__Data for this exercise__:

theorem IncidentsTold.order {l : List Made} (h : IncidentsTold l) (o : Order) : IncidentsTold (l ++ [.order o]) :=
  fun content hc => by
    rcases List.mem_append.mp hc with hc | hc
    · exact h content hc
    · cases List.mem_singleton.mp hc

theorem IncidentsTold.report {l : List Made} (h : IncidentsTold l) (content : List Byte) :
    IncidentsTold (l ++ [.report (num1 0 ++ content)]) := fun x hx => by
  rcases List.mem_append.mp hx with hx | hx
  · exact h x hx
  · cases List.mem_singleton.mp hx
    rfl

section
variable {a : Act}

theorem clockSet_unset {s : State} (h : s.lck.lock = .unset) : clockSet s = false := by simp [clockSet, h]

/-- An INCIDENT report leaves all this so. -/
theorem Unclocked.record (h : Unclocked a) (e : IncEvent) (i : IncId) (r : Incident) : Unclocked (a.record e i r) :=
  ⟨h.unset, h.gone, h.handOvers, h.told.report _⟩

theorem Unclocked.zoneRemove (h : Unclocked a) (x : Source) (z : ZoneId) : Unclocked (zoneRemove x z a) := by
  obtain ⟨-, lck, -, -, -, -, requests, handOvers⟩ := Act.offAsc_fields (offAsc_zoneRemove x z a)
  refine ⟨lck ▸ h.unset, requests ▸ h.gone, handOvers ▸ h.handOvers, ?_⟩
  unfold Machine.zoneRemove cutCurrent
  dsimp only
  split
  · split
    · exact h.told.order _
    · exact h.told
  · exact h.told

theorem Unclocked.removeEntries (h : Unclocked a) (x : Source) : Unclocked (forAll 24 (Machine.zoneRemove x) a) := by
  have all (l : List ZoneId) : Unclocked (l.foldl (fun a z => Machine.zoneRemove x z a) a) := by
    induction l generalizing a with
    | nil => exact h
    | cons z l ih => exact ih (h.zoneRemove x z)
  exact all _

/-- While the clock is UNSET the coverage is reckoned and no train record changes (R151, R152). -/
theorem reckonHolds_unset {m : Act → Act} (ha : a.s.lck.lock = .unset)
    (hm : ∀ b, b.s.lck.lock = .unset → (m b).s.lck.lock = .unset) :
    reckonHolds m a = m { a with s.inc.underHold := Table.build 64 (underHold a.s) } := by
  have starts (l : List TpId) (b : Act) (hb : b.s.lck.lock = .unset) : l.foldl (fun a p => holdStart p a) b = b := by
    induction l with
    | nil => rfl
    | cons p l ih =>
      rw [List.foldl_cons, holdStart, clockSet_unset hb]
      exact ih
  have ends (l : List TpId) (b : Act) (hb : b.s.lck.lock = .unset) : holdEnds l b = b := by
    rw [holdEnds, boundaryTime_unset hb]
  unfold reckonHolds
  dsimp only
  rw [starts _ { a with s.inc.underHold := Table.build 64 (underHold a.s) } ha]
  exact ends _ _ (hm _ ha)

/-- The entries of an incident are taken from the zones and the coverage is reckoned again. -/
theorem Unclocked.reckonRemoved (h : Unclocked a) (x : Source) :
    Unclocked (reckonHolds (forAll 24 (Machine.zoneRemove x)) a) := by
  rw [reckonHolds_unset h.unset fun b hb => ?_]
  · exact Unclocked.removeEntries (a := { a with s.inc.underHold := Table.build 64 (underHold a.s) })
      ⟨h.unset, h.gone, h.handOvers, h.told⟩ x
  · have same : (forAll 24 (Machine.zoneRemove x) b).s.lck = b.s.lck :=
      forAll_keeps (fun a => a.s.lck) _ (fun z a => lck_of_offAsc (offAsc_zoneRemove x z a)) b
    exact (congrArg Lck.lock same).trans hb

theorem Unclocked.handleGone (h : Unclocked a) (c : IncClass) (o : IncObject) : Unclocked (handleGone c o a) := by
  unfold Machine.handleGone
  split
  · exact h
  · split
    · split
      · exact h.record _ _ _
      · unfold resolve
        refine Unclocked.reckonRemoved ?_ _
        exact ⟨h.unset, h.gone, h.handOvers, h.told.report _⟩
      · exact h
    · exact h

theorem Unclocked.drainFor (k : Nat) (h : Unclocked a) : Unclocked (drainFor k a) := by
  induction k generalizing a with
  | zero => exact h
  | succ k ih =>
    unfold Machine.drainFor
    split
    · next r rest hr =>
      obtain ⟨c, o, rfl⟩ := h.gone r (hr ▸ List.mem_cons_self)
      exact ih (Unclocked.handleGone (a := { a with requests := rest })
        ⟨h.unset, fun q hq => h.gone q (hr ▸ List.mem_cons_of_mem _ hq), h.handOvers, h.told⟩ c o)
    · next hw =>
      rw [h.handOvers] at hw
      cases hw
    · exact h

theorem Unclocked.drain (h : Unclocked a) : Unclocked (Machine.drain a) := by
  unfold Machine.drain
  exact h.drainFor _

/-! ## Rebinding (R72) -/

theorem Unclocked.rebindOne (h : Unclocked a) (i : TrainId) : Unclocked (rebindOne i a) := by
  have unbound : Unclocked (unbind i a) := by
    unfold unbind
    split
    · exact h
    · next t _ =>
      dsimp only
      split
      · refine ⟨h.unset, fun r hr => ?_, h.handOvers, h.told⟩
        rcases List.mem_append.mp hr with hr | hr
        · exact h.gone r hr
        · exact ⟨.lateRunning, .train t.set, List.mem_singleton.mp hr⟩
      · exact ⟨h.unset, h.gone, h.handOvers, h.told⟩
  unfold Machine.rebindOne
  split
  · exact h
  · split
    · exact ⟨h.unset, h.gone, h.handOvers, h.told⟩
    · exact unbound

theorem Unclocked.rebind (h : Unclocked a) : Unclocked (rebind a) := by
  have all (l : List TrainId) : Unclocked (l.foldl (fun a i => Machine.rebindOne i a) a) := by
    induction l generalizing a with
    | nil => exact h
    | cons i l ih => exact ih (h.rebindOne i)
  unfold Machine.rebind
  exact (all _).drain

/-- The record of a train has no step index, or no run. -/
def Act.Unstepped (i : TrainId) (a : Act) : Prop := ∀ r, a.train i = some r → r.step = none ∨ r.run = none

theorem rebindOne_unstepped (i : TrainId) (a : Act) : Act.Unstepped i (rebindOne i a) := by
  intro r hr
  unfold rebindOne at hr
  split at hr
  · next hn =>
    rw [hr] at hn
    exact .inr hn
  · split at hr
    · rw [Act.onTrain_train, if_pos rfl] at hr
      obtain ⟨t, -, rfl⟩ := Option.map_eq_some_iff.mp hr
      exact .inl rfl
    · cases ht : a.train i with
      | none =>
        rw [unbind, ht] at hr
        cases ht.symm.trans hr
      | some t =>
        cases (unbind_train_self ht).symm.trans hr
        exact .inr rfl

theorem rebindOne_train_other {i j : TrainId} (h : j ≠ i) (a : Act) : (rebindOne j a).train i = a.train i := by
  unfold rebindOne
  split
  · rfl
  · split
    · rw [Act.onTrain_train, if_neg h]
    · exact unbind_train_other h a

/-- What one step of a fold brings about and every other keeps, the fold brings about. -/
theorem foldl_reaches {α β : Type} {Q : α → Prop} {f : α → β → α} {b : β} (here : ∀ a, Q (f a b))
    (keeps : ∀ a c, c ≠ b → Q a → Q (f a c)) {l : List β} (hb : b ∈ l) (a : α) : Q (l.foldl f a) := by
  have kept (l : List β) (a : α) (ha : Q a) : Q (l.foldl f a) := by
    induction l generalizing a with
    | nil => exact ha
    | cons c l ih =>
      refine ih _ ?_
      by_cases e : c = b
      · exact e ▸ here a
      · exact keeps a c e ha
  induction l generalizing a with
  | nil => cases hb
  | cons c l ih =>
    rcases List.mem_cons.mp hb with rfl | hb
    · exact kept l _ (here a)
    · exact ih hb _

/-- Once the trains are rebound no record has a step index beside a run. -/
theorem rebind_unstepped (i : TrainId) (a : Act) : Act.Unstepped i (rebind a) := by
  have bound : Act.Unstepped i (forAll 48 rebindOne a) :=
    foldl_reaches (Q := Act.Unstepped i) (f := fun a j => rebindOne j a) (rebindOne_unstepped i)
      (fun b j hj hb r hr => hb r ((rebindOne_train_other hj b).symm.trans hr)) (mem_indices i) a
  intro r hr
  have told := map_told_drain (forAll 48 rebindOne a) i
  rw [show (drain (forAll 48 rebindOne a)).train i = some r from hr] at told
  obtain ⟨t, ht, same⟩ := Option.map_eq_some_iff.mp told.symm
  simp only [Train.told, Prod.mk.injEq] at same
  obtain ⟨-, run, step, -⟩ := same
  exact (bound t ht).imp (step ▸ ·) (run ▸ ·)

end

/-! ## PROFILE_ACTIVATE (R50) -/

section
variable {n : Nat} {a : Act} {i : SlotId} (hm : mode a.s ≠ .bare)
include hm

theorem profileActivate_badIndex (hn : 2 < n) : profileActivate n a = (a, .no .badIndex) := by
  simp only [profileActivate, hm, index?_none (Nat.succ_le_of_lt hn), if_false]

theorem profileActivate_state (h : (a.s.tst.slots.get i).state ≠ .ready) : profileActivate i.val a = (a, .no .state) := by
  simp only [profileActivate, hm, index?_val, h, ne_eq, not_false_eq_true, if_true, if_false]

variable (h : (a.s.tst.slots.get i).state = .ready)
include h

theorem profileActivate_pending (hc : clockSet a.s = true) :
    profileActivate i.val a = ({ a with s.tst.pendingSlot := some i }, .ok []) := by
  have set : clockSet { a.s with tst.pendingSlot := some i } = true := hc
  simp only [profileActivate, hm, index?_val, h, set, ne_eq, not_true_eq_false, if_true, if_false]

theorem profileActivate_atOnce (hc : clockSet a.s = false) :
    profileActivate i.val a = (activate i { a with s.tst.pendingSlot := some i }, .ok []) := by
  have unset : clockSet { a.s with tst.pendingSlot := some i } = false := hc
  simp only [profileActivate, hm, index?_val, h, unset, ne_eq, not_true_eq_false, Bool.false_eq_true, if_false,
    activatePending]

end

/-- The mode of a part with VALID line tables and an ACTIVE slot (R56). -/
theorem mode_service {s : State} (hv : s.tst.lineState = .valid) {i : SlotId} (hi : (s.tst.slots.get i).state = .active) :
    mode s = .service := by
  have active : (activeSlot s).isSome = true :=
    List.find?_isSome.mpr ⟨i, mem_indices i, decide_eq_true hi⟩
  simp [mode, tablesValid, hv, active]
...
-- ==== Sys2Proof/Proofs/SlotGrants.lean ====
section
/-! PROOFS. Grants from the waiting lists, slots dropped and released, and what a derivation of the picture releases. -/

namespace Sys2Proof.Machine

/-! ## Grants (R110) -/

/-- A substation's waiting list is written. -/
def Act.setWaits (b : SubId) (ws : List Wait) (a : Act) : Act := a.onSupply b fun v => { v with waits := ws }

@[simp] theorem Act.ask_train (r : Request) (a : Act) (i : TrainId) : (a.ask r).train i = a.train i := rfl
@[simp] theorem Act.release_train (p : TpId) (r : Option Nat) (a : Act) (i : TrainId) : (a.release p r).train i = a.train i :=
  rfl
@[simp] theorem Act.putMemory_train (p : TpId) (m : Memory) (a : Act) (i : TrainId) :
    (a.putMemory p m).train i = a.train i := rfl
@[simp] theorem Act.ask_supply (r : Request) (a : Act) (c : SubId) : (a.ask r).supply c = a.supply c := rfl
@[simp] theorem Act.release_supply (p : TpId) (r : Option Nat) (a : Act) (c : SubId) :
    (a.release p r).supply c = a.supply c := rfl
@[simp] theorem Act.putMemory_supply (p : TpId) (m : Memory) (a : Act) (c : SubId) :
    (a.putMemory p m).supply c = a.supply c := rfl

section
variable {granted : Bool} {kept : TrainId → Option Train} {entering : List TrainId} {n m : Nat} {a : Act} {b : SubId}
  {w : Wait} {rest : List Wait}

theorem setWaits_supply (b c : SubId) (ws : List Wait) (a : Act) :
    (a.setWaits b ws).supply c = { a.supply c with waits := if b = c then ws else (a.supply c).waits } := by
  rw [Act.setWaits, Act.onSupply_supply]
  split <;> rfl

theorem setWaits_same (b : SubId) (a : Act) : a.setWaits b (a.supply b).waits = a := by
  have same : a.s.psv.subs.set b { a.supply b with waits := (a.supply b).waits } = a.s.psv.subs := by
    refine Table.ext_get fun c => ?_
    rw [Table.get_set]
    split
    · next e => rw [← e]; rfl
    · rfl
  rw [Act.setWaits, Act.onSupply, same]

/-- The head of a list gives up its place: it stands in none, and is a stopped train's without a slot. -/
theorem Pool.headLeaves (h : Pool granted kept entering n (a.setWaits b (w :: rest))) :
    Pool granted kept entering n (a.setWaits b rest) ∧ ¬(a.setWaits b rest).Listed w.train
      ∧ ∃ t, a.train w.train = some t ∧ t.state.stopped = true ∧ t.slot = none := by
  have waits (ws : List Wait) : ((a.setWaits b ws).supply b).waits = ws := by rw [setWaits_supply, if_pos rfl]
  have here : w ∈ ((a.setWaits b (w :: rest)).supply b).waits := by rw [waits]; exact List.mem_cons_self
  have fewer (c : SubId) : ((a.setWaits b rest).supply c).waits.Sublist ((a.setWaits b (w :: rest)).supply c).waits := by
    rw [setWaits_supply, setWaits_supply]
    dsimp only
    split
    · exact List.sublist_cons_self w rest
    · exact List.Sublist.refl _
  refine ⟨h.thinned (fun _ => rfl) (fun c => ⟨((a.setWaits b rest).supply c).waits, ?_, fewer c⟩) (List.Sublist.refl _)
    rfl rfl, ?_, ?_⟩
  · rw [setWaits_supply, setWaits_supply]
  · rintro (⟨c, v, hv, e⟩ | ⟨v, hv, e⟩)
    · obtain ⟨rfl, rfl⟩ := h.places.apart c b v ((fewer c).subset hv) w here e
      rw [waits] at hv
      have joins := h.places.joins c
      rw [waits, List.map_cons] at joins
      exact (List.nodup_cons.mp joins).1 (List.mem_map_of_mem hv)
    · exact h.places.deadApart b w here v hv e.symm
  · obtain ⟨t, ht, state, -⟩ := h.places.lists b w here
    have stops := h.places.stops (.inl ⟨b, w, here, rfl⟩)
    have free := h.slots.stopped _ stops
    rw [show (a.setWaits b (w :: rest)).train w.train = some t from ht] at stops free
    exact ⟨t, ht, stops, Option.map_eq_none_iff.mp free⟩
...
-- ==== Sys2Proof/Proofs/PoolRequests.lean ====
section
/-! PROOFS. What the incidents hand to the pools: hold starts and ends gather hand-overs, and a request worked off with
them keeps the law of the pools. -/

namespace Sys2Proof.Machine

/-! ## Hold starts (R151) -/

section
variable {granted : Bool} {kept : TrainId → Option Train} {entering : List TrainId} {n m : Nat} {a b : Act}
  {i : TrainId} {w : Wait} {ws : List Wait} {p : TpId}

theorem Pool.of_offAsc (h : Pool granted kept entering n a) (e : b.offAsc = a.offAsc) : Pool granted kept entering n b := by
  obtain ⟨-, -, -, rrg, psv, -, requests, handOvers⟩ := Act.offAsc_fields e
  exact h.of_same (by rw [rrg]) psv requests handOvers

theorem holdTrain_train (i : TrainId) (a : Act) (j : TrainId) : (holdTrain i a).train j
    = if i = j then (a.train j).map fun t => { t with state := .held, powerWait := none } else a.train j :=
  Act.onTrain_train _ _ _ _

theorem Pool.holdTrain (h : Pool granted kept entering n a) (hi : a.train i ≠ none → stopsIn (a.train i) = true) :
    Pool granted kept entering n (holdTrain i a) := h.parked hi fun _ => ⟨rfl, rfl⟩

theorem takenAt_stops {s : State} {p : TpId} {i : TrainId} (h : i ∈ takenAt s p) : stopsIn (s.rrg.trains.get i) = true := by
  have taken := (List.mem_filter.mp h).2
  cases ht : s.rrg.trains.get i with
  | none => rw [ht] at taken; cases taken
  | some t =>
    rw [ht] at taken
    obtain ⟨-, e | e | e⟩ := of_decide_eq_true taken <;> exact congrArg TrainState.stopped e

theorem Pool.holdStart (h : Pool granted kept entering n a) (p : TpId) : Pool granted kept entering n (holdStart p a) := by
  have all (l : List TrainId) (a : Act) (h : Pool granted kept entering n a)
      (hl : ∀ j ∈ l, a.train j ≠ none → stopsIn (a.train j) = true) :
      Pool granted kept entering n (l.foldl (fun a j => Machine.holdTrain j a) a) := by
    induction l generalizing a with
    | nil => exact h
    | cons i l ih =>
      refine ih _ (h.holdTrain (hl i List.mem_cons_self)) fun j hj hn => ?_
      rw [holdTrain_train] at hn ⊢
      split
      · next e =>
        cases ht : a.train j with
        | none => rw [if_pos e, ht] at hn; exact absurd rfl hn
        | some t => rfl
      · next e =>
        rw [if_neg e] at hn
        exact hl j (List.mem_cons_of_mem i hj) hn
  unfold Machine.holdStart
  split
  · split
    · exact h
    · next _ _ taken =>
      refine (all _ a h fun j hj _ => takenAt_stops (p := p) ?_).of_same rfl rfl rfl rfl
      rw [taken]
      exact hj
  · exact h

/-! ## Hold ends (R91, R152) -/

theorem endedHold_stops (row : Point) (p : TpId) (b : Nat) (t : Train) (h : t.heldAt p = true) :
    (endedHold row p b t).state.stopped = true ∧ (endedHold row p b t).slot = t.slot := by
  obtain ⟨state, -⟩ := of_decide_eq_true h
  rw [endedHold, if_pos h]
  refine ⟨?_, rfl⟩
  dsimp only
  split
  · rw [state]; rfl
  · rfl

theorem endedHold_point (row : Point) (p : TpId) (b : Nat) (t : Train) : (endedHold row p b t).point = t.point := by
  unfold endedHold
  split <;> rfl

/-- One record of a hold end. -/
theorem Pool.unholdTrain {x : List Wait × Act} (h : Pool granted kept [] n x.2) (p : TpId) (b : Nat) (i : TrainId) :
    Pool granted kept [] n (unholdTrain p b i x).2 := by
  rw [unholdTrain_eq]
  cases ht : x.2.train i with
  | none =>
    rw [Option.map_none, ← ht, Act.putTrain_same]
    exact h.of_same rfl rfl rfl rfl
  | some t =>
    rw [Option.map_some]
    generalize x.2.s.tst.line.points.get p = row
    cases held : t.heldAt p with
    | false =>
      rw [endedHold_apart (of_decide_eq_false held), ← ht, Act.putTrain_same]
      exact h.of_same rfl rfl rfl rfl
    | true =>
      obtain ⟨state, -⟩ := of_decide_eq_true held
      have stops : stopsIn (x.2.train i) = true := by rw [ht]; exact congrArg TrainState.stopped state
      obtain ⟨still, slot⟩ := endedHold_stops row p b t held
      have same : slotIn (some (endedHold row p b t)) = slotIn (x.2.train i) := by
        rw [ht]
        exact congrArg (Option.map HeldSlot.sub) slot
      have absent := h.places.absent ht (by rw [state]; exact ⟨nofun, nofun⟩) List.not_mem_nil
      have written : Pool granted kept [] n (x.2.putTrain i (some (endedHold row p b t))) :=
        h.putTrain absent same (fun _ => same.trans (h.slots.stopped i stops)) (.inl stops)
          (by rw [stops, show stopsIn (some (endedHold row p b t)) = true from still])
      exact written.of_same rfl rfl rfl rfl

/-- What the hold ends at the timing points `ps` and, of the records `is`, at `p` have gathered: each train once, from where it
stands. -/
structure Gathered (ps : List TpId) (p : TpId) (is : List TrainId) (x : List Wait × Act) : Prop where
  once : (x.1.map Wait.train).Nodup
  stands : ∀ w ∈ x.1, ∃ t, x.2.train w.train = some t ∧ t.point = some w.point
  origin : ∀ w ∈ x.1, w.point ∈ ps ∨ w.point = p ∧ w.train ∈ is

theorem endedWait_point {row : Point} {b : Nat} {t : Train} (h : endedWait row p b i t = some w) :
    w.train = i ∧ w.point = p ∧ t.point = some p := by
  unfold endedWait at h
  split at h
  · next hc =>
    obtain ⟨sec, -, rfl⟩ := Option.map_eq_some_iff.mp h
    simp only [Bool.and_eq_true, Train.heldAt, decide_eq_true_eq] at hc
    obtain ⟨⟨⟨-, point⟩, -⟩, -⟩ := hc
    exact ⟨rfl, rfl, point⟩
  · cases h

__What you should do__: Taking the entries above, restate exactly those lines that fall between the line with "unfold Machine.holdStart" and the line with "hold end. -/", keeping both of those lines too.

__Output for this task__:
  unfold Machine.holdStart
  split
  · split
    · exact h
    · next _ _ taken =>
      refine (all _ a h fun j hj _ => takenAt_stops (p := p) ?_).of_same rfl rfl rfl rfl
      rw [taken]
      exact hj
  · exact h

/-! ## Hold ends (R91, R152) -/

theorem endedHold_stops (row : Point) (p : TpId) (b : Nat) (t : Train) (h : t.heldAt p = true) :
    (endedHold row p b t).state.stopped = true ∧ (endedHold row p b t).slot = t.slot := by
  obtain ⟨state, -⟩ := of_decide_eq_true h
  rw [endedHold, if_pos h]
  refine ⟨?_, rfl⟩
  dsimp only
  split
  · rw [state]; rfl
  · rfl

theorem endedHold_point (row : Point) (p : TpId) (b : Nat) (t : Train) : (endedHold row p b t).point = t.point := by
  unfold endedHold
  split <;> rfl

/-- One record of a hold end. -/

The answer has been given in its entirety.